When I submitt a MPI job with Torque to start and run on 2 nodes, MPI startup fails to negotiate with Infiniband (IB) and internode communication falls back to Ethernet. This is my job script:
#PBS -l nodes=n001:ppn=32+n002:ppn=32
#PBS -q normal
source /opt/intel/impi/4.1.0.024/bin64/mpivars.sh
source /opt/progs/gromacs/bin/GMXRC.bash
cd $PBS_O_WORKDIR/
mpiexec.hydra -machinefile macs -np 64 mdrun_mpi >& md.out
and this is the output:
[54] DAPL startup(): trying to open default DAPL provider from dat registry: ofa-v2-mlx4_0-1
....
[45] MPI startup(): DAPL provider ofa-v2-mlx4_0-1
....
[33] MPI startup(): DAPL provider <NULLstring> on rank 0:n001 differs from ofa-v2-mlx4_0-1(v2.0) on rank 33:n002
...
[0] MPI startup(): shm and tcp data transfer modes
However, MPI negotiates fine with IB if I run the same mpiexec.hydra
line from the console either logged to n001 (one of the running nodes)

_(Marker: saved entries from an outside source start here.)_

/-- A read that is answered leaves the platform as it was (20_memory.md R73). -/
theorem Platform.eq_of_read {p q : Platform} {addr size : Nat} {r : Response} (h : p.read addr size = some (q, r)) :
    q = p := by
  unfold Platform.read at h
  split at h
  · cases h
  · split at h
    · cases h
    · split at h <;> cases h <;> rfl

/-- Settles O9: a write sets at most the list's entry `k`, a read sets none. -/
theorem instancesShareNoState : Obligations.InstancesShareNoState := by
  unfold Obligations.InstancesShareNoState
  intro p q addr size k v r hroute
  refine ⟨fun hwrite => ?_, Platform.eq_of_read⟩
  obtain rfl | ⟨t, rfl⟩ := Platform.write_cases hroute hwrite
  · exact ⟨rfl, fun _ _ => rfl⟩
  · exact ⟨List.length_set, fun j hj => List.getElem?_set_ne hj.symm⟩

/-- Settles O17: with no transaction pending the port serves none. -/
theorem idleEngineHoldsState : Obligations.IdleEngineHoldsState := by
  unfold Obligations.IdleEngineHoldsState
  intro s hp
  unfold step serve
  rw [hp]

end Sys2Proof.Machine
end

section
/-! SUPPORT and the settled obligations of 70_reset_and_hazards.md (R280, R282, R286): the power-on state, the stream RESET
starts, and the staging registers that only INIT looks at. -/

namespace Sys2Proof.Machine

/-! Power-on reset. -/

/-- Settles O56: every item of the power-on state is 0 as it stands, and an engine with no pending transaction is idle. -/
theorem powerOnState : Obligations.PowerOnState := by
  unfold Obligations.PowerOnState
  refine ⟨fun i => ?_, rfl, fun i => ?_, rfl, rfl, rfl, fun i => ?_, fun i => ?_, fun i => ?_, rfl, rfl, rfl, rfl,
    fun i => ?_, fun i => ?_, fun i => ?_, rfl, fun i => ?_, rfl, idleEngineHoldsState State.reset rfl⟩
  all_goals exact Vector.getElem_replicate i.isLt

/-! RESET. -/

/-- Initialize under lengths in range, with the chaining state in words of the parameter block (R121 to R125). -/
theorem State.runInitialize_eq_startChain (s : State) (ho : s.outputLength ≤ 64) (hk : s.keyLength ≤ 64) :
    s.runInitialize = { s with
      h := startChain s.outputLength s.keyLength (toWords 2 s.salt) (toWords 2 s.personalization)
      t := 0
      buffer := if s.keyLength = 0 then zeros 128 else keyBlock s.key
      bufferLength := if s.keyLength = 0 then 0 else 128
      finalized := false } := by
  have hchain := startStream_h_eq_startChain s (by omega) (by omega)
  rw [State.startStream_h] at hchain
  rw [State.runInitialize_eq, hchain]
  obtain h0 | hpos := Nat.eq_zero_or_pos s.keyLength
  · simp [h0]
  · simp [hpos, Nat.ne_of_gt hpos]

/-- Settles O41: on a configured engine RESET is Initialize, which overwrites what RESET zeroes before it (R220). -/
theorem resetRestartsStream : Obligations.ResetRestartsStream := by
  unfold Obligations.ResetRestartsStream
  intro s
  refine ⟨fun hcfg ho hk => ?_, exec_reset_invalid s⟩
  rw [exec_reset_configured s hcfg, State.wipeStream_runInitialize, s.runInitialize_eq_startChain ho hk]
  rfl

/-! The staging registers. -/

/-- The state with other contents of the twelve staging registers (10_state.md R36). -/
def State.withStaging (s : State) (k : Vector Word64 8) (a p : Vector Word64 2) : State :=
  { s with keyIn := k, saltIn := a, persIn := p }

section
variable (s : State) (k : Vector Word64 8) (a p : Vector Word64 2)

namespace State

@[simp] theorem withStaging_bufferLength : (s.withStaging k a p).bufferLength = s.bufferLength := rfl

/-- One turn of Absorb's loop does not look at the staging registers. -/
theorem withStaging_absorbByte (b : Byte) :
    (s.withStaging k a p).absorbByte b = (s.absorbByte b).withStaging k a p := by
  unfold absorbByte
  rw [withStaging_bufferLength]
  split <;> rfl

/-- Absorb does not look at the staging registers. -/
theorem withStaging_absorb (bs : List Byte) : (s.withStaging k a p).absorb bs = (s.absorb bs).withStaging k a p := by
  induction bs generalizing s with
  | nil => rfl
  | cons b bs ih => rw [absorb_cons, absorb_cons, withStaging_absorbByte, ih]

/-- Initialize does not look at the staging registers. -/
theorem withStaging_runInitialize : (s.withStaging k a p).runInitialize = s.runInitialize.withStaging k a p := by
  rw [runInitialize_eq, runInitialize_eq]
  rfl

end State

/-- A command other than INIT ends in the same way whatever the staging registers hold, and carries them along: none of its
conditions and none of its writes looks at them (R286). -/
theorem exec_withStaging (i : Instr) (hinit : ∀ outLen keyLen saltLen persLen, i ≠ .init outLen keyLen saltLen persLen) :
    ∃ t, exec i s = .next t ∧ exec i (s.withStaging k a p) = .next (t.withStaging k a p) := by
  cases i with
  | init outLen keyLen saltLen persLen => exact absurd rfl (hinit outLen keyLen saltLen persLen)
  | update n =>
    by_cases hn : 8 < n.toNat
    · exact ⟨_, exec_update_illegal n s hn, exec_update_illegal n (s.withStaging k a p) hn⟩
    have hn8 : n.toNat ≤ 8 := Nat.le_of_not_lt hn
    by_cases hs : s.configured = false ∨ s.finalized = true
    · exact ⟨_, exec_update_invalid n s hn8 hs, exec_update_invalid n (s.withStaging k a p) hn8 hs⟩
    simp only [not_or, Bool.not_eq_false, Bool.not_eq_true] at hs
    obtain ⟨hcfg, hfin⟩ := hs
    refine ⟨_, exec_update_open n s hn8 hcfg hfin, (exec_update_open n (s.withStaging k a p) hn8 hcfg hfin).trans ?_⟩
    rw [State.withStaging_absorb]
    rfl
  | digest o =>
    by_cases hs : s.configured = false ∨ s.finalized = true
    · exact ⟨_, exec_digest_invalid o s hs, exec_digest_invalid o (s.withStaging k a p) hs⟩
    simp only [not_or, Bool.not_eq_false, Bool.not_eq_true] at hs
    obtain ⟨hcfg, hfin⟩ := hs
    by_cases ho : 64 < o.toNat + s.outputLength
    · exact ⟨_, exec_digest_small o s hcfg hfin ho, exec_digest_small o (s.withStaging k a p) hcfg hfin ho⟩
    have hfit : o.toNat + s.outputLength ≤ 64 := Nat.le_of_not_lt ho
    exact ⟨_, exec_digest_fits o s hcfg hfin hfit, exec_digest_fits o (s.withStaging k a p) hcfg hfin hfit⟩
  | reset =>
    obtain hcfg | hcfg := s.configured.eq_false_or_eq_true
    · refine ⟨_, exec_reset_configured s hcfg, (exec_reset_configured (s.withStaging k a p) hcfg).trans ?_⟩
      rw [State.wipeStream_runInitialize, State.wipeStream_runInitialize, State.withStaging_runInitialize]
      rfl
    · exact ⟨_, exec_reset_invalid s hcfg, exec_reset_invalid (s.withStaging k a p) hcfg⟩
  | clearKey =>
    obtain hcfg | hcfg := s.configured.eq_false_or_eq_true
    · exact ⟨_, exec_clearKey_configured s hcfg, exec_clearKey_configured (s.withStaging k a p) hcfg⟩
    · exact ⟨_, exec_clearKey_invalid s hcfg, exec_clearKey_invalid (s.withStaging k a p) hcfg⟩
  | clearSalt =>
    obtain hcfg | hcfg := s.configured.eq_false_or_eq_true
    · exact ⟨_, exec_clearSalt_configured s hcfg, exec_clearSalt_configured (s.withStaging k a p) hcfg⟩
    · exact ⟨_, exec_clearSalt_invalid s hcfg, exec_clearSalt_invalid (s.withStaging k a p) hcfg⟩
  | ackErr => exact ⟨_, rfl, rfl⟩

or logged in another, say the admin, node. It also works fine if I
submitt the TORQUE job using a different start node than the running
nodes (-machinefile macs points to n001 and n002), say using #PBS -l
nodes=n003 and the rest identical to as above. This a succesfull (IB)
output:
[55] DAPL startup(): trying to open default DAPL provider from dat registry: ofa-v2-mlx4_0-1
...
[29] MPI startup(): DAPL provider ofa-v2-mlx4_0-1
...
[0] MPI startup(): shm and dapl data transfer modes
...
Any tips on what is going wrong? PLs, let me know if you need more info. This has also been posted to the TORQUE user list, but your help is welcome, too.
Cheers,
Guilherme